- [Task goal]:
The required output is the lines below from the line containing "have hm := hP.withSensor" to the line containing "hP.answerCal _ (hP.clearFault", inclusive, retyped exactly. No other lines belong in it.

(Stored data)
protected theorem evaluateSpeeds (h : P s) : P (evaluateSpeeds s) :=
  hP.withScu _ (holds_foldl (fun _ c => hP.checkRecovery c) _ (holds_foldl (fun _ c => hP.checkLoss c) _
    (holds_foldl (fun _ c => hP.withChan c _) _ h)))

protected theorem pulseTick (h : P s) : P (pulseTick s) := holds_ite (hP.withScu _ h) (hP.withScu _ h)

/-! ## The sensor front end (02) -/

protected theorem withSensor (x : Sensor) (r : SensorRec) (h : P s) : P (s.withSensor x r) := hP.withSfe _ h
protected theorem withCal (c : CalRec) (h : P s) : P (s.withCal c) := hP.withSfe _ h

protected theorem discardOutput (x : Sensor) (h : P s) : P (discardOutput x s) :=
  holds_ite (hP.deliver _ _ _ (hP.withSensor _ _ h)) (hP.withSensor _ _ h)

protected theorem writeValue (x : Sensor) (v : Int × Bool) (h : P s) : P (writeValue x v s) :=
  hP.withSensor _ _ h

protected theorem takeMain (x : Sensor) (raw : Int) (h : P s) : P (takeMain x raw s) := by
  have hm := hP.withSensor x { s.sensor x with mainDone := none } h
  unfold Machine.takeMain
  dsimp only
  split
  · exact hP.discardOutput _ hm
  · exact hP.writeValue _ _ hm
  all_goals exact hm

protected theorem deliverIf (x : Sensor) (ev : Option SfeEvent) (v : Int) (h : P s) :
    P (deliverIf x ev v s) := by
  cases ev
  case none => exact h
  case some e => exact hP.deliver _ _ _ h

protected theorem compare (x : Sensor) (v : Int) (h : P s) : P (compare x v s) :=
  hP.deliverIf _ _ _ (hP.deliverIf _ _ _ (hP.withSensor _ _ h))

protected theorem takeSlotOutput (raw : Int) (h : P s) : P (takeSlotOutput raw s) :=
  have hs := hP.withSfe _ (hP.withSensor .hps _ h)
  holds_ite (hP.discardOutput _ hs) hs

protected theorem takeFast (x : Sensor) (raw : Int) (h : P s) : P (takeFast x raw s) :=
  have hs := hP.withSensor x _ h
  holds_ite (hP.compare _ _ hs) hs

protected theorem answerCal (why : ServiceReason) (h : P s) : P (answerCal why s) := by
  unfold Machine.answerCal
  split
  · exact hP.serviceAnswer _ _ _ _ (hP.withCal _ h)
  · exact h

protected theorem calDone (d : Nat) (h : P s) : P (calDone d s) :=
  hP.answerCal _ (hP.clearFault _ (hP.withCal _ h))

protected theorem calFailed (h : P s) : P (calFailed s) := hP.answerCal _ (hP.raise _ (hP.withCal _ h))
protected theorem dropPosition (h : P s) : P (dropPosition s) := hP.withSfe _ h

protected theorem requestCalibration (tag : Option Byte) (h : P s) : P (requestCalibration tag s) :=
  have hd := fun c => hP.withCal c (hP.dropPosition h)
  holds_ite (hP.calFailed (hd _)) (hd _)

protected theorem recordSlot (h : P s) : P (recordSlot s) := by
  refine holds_ite (holds_ite ?_ (hP.withCal _ h)) h
  split
  · exact hP.calDone _ h
  · exact hP.calFailed h

protected theorem demodulateSlot (h : P s) : P (demodulateSlot s) := by
  unfold Machine.demodulateSlot
  split
  · exact holds_ite (hP.withSfe _ (hP.writeValue _ _ h)) (hP.withSfe _ h)
  · exact h

protected theorem endSlot (h : P s) : P (endSlot s) :=
  have hr := hP.recordSlot (hP.demodulateSlot h)
  holds_ite (hP.withSfe _ hr) (hP.withSfe _ hr)

protected theorem failStream (x : Sensor) (h : P s) : P (failStream x s) :=
  have hs := hP.withSensor x _ h
  hP.deliver _ _ _ (hP.raise _ (holds_ite (hP.withCal _ (hP.dropPosition hs)) hs))

protected theorem restartStream (x : Sensor) (h : P s) : P (restartStream x s) :=
  hP.deliver _ _ _ (hP.clearFault _ (hP.withSensor _ _ h))

protected theorem recalibrate (tag : Byte) (h : P s) : P (recalibrate tag s) :=
  have ha := fun r why => hP.serviceAnswer codeRecalibrate tag r why h
  holds_ite (ha _ _) (holds_ite (holds_ite (ha _ _) (hP.requestCalibration _ (ha _ _))) (ha _ _))

/-! ## The trailer brakes (07) -/

protected theorem writeDemand (h : P s) : P (writeDemand s) := hP.grantOnDemand (hP.withTbc _ (by rfl) h)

- [Answer area]:
  have hm := hP.withSensor x { s.sensor x with mainDone := none } h
  unfold Machine.takeMain
  dsimp only
  split
  · exact hP.discardOutput _ hm
  · exact hP.writeValue _ _ hm
  all_goals exact hm

protected theorem deliverIf (x : Sensor) (ev : Option SfeEvent) (v : Int) (h : P s) :
    P (deliverIf x ev v s) := by
  cases ev
  case none => exact h
  case some e => exact hP.deliver _ _ _ h

protected theorem compare (x : Sensor) (v : Int) (h : P s) : P (compare x v s) :=
  hP.deliverIf _ _ _ (hP.deliverIf _ _ _ (hP.withSensor _ _ h))

protected theorem takeSlotOutput (raw : Int) (h : P s) : P (takeSlotOutput raw s) :=
  have hs := hP.withSfe _ (hP.withSensor .hps _ h)
  holds_ite (hP.discardOutput _ hs) hs

protected theorem takeFast (x : Sensor) (raw : Int) (h : P s) : P (takeFast x raw s) :=
  have hs := hP.withSensor x _ h
  holds_ite (hP.compare _ _ hs) hs

protected theorem answerCal (why : ServiceReason) (h : P s) : P (answerCal why s) := by
  unfold Machine.answerCal
  split
  · exact hP.serviceAnswer _ _ _ _ (hP.withCal _ h)
  · exact h

protected theorem calDone (d : Nat) (h : P s) : P (calDone d s) :=
  hP.answerCal _ (hP.clearFault _ (hP.withCal _ h))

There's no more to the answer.